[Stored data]
/-- The report of R27 for a nonce. Its security version is the image's, not the fused one (DESIGN CHOICE, log entry 43). -/
def State.attest (s : State) (n : BitVec 256) : Out :=
  let slots := s.fw.slots.toList
  .report n s.pkg.devnum Config.stepping s.fw.version slots
    (Config.deviceSignature ([n.toNat, s.pkg.devnum.toNat, Config.stepping, s.fw.version] ++ slots.map fun x => x.toNat))

def execAttestationReport (s : State) : Host.Outcome State Fault Refusal :=
  event (fun s =>
    match s.fw.nonces with
    | n :: rest =>
      if s.readyBit bitMgmt then { s with fw := { s.fw with nonces := rest }, out := s.out ++ [s.attest n] } else s
    | [] => s) s

/-! The die-to-die link (R11). -/

/-- A flit fails its CRC and is sent again: the one that failed before, or another. -/
def execD2dFlitRetry (s : State) : Host.Outcome State Fault Refusal :=
  event (fun s =>
    if s.readyBit bitD2d then
      { s with pkg := { s.pkg with flitRetries := if s.pkg.flitRetries < 16 && Config.coin s.tick 6 then s.pkg.flitRetries + 1 else 1 } }
    else s) s

/-- Dies of a context's declared extents, by the pages its running nodes have mapped. -/
def Extent.dies (e : Extent) : List Die :=
  if e.walked then []
  else e.pages.filterMap fun r => match r.page with | .mapped pa _ => some (homeDie pa) | _ => none

/-- Dies on which a context has resident blocks, engine operations or declared extents. (DEDUCED, log entry 23) -/
def State.ctxDies (s : State) (n : Nat) : List Die :=
  ((s.blocks.filter fun b => b.ctx = n && b.resident).map fun b => b.die) ++
  ((s.ops.filter fun o => o.ctx = n).map fun o => o.die) ++
  ((s.replays.filter fun r => r.ctx = n).flatMap fun r => r.nodes.flatMap fun x => x.exts.flatMap Extent.dies)

/-- The link is lost after 16 retries of a flit have failed. (DEDUCED, log entry 23) -/
def State.d2dLost (s : State) : State :=
  if !s.readyBit bitD2d || s.pkg.flitRetries < 16 then s
  else
    let hit := s.ctxs.filter fun c => (s.ctxDies c.num).contains .a && (s.ctxDies c.num).contains .b
    let d : Die := if Config.coin s.tick 7 then .a else .b
    hit.foldl (fun a c => a.deviceFault c.num 3 d 0x9C) (s.outOfService .a 0x9C)

def execD2dLost (s : State) : Host.Outcome State Fault Refusal := event State.d2dLost s

/-! Memory errors and other device faults (R13, R28). -/

/-- One more corrected error on a die. -/
def Pkg.countEcc (p : Pkg) (d : Die) : Pkg := match d with | .a => { p with eccA := p.eccA + 1 } | .b => { p with eccB := p.eccB + 1 }
def Pkg.countSoft (p : Pkg) (d : Die) : Pkg := match d with | .a => { p with softA := p.softA + 1 } | .b => { p with softB := p.softB + 1 }

def execMemEccCorrected (s : State) : Host.Outcome State Fault Refusal :=
  event (fun s => match s.arg with | .die d => { s with pkg := s.pkg.countEcc d } | _ => s) s

/-- The line of an address holds memory and becomes poisoned. -/
def State.poisonLine (s : State) (pa : Nat) : State :=
  let l := pa / 128 * 128
  match homeOf pa with
  | .hbm _ | .tier2 _ => if s.poison.contains l then s else { s with poison := s.poison ++ [l] }
  | _ => s

def execMemEccUncorrectable (s : State) : Host.Outcome State Fault Refusal :=
  event (fun s => match s.arg with | .num pa => s.poisonLine pa | _ => s) s

/-- A device fault charged to a context that exists, by a unit of R30; the hardware may take the unit out of service with it (R21). -/
def State.charge (s : State) (ctx cause : Nat) (d : Die) (u : BitVec 8) : State :=
  match s.ctx? ctx with
  | none => s
  | some _ =>
    if !hasTest u || (u = 0xFE && d = .b) then s
    else
      let s1 := s.deviceFault ctx cause d u
      if Config.coin s.tick 8 then s1.outOfService d u else s1

/-- Soft errors. A shared line poisoned so faults its next reader with MEM_UNCORR, as every poisoned line does; SRAM_UNCORR is the cause of an error charged
at once (DESIGN CHOICE, log entry 43). -/
def execSramSoftError (s : State) : Host.Outcome State Fault Refusal :=
  event (fun s => match s.arg with
    | .soft (.corrected d) => { s with pkg := s.pkg.countSoft d }
    | .soft (.charged ctx d u) => s.charge ctx 2 d u
    | .soft (.line pa) => s.poisonLine pa
    | _ => s) s

def execInternalTimeout (s : State) : Host.Outcome State Fault Refusal :=
  event (fun s => match s.arg with
    | .charge ctx d u => if u = 0xFF && (s.ctx? ctx).isSome then s.deviceFault ctx 7 d u else s.charge ctx 7 d u
    | _ => s) s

Required action
What is asked for is an exact copy of the lines above from the one containing "x => x.toNat))" through the one containing "((s.blocks.filter fun b", and only those.

Solution
    (Config.deviceSignature ([n.toNat, s.pkg.devnum.toNat, Config.stepping, s.fw.version] ++ slots.map fun x => x.toNat))

def execAttestationReport (s : State) : Host.Outcome State Fault Refusal :=
  event (fun s =>
    match s.fw.nonces with
    | n :: rest =>
      if s.readyBit bitMgmt then { s with fw := { s.fw with nonces := rest }, out := s.out ++ [s.attest n] } else s
    | [] => s) s

/-! The die-to-die link (R11). -/

/-- A flit fails its CRC and is sent again: the one that failed before, or another. -/
def execD2dFlitRetry (s : State) : Host.Outcome State Fault Refusal :=
  event (fun s =>
    if s.readyBit bitD2d then
      { s with pkg := { s.pkg with flitRetries := if s.pkg.flitRetries < 16 && Config.coin s.tick 6 then s.pkg.flitRetries + 1 else 1 } }
    else s) s

/-- Dies of a context's declared extents, by the pages its running nodes have mapped. -/
def Extent.dies (e : Extent) : List Die :=
  if e.walked then []
  else e.pages.filterMap fun r => match r.page with | .mapped pa _ => some (homeDie pa) | _ => none

/-- Dies on which a context has resident blocks, engine operations or declared extents. (DEDUCED, log entry 23) -/
def State.ctxDies (s : State) (n : Nat) : List Die :=
  ((s.blocks.filter fun b => b.ctx = n && b.resident).map fun b => b.die) ++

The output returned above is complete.